Segment Start: RECORD SET

-- ==== Sys2Proof/Machine/RegMap.lean ====
section
/-! DEFINITION. The register map: the BAR0 offset of every register the spec's register tables list
(R78, R79 and the tables of spec/02 to spec/16), and one row per register (offset, copies, width, reset value,
access code of R6, writable bits). A function region of function f stands at 0x0300_0000 + f * 0x10_0000; for
function 0 that is its place in BAR0 (R78), for f = 1 to 63 it is the model's key for the region (log 1). -/

namespace Sys2Proof.Machine

/-- The access codes of R6 (spec/00). -/
inductive Acc where
  | ro | wo | rw | rwc | rwe | w1c | w1s
  deriving DecidableEq, Repr

/-- One register, or a family of equal registers `base + i * s1 + j * s2 + k * s3 + l * s4`. -/
structure RegRow where
  base : Nat
  /-- Number of copies and stride in bytes, outermost first. -/
  dims : List (Nat × Nat)
  /-- 64 bits wide: two words (R10). -/
  wide : Bool
  /-- Reset value (R12). -/
  reset : Nat
  acc : Acc
  /-- The bits that are not reserved and not read-only. -/
  mask : Nat
  deriving DecidableEq, Repr

namespace R
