/-- A bay beside its registers (R120 to R135, R445 to R450). -/
structure Bay where
  /-- bay_state of R135. -/
  bayState : Nat := 5
  /-- The commission the bay stamps (R445); 0 before its first grant. -/
  stamped : Nat := 0
  /-- The island's output gate is open (R446). -/
  gateOpen : Bool := true
  /-- The Warden has confirmed the gate closed (R446). -/
  gateConfirmed : Bool := false
  /-- Present clock and plan limits, units of 100 MHz (R129); 0 until a plan is accepted (BAY_n_CLK_STATUS, R12). -/
  clock : Nat := 0
  clkMin : Nat := 0
  clkMax : Nat := 0
  /-- Clock to take at the next row boundary (R132). -/
  clkWanted : Option Nat := none
  relocking : Bool := false
  /-- The eight slots by number. -/
  slots : Tbl Slot := []
  row : Option RowRun := none
  ready : List ReadyRow := []
  /-- Rows that have trapped in seam wait; seamWait falls when the strip arrives (R236, R239). -/
  seamWaiting : List RowRun := []
  /-- Seam strips that have arrived and whose band is not yet filtered (R126). -/
  strips : List Strip := []
  /-- Strips of its own committed rows that the bay has sent, until their bands are filtered: what it sends again after a
  takeover (R126, R452). -/
  sent : List Strip := []
  /-- Bands in the cut-through FIFO, at most two: context, picture command, band (R150). -/
  cutThrough : List (Nat × Nat × Nat) := []
  /-- Checkpoint buffers to return at the next row boundary (R118). -/
  returns : List Nat := []
  /-- The Docent that takes the bay's next asset tile: they alternate (R208). -/
  tileDoc : Nat := 0
  /-- Context of the last row run, for BAY_n_SWITCHES. -/
  lastCtx : Option Nat := none
  /-- The partial reload has stopped new rows (step 1 of R58). -/
  quiesced : Bool := false
  /-- The bay whose role this spare has taken over (R451). -/
  actsFor : Option Nat := none
  /-- A spare has taken over this bay's role (R450). -/
  takenOver : Bool := false
  /-- A self-test started after the latest fence has passed (R450). -/
  testPassed : Bool := false
  /-- Source of the first report of the record that made the latest fence (R457). -/
  fenceSource : Option Nat := none
  /-- Device time of the detection that made the latest fence. -/
  fenceTime : Nat := 0
  /-- Flits dropped after gate confirmation (P3 of record 0x1012). -/
  droppedAfterGate : Nat := 0
  deriving DecidableEq, Repr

Segment End: RECORD SET

> **WHAT TO DO**: Retrieve all lines from the data that contain the string "region".

> **EXERCISE OUTPUT**:
access code of R6, writable bits). A function region of function f stands at 0x0300_0000 + f * 0x10_0000; for
function 0 that is its place in BAR0 (R78), for f = 1 to 63 it is the model's key for the region (log 1). -/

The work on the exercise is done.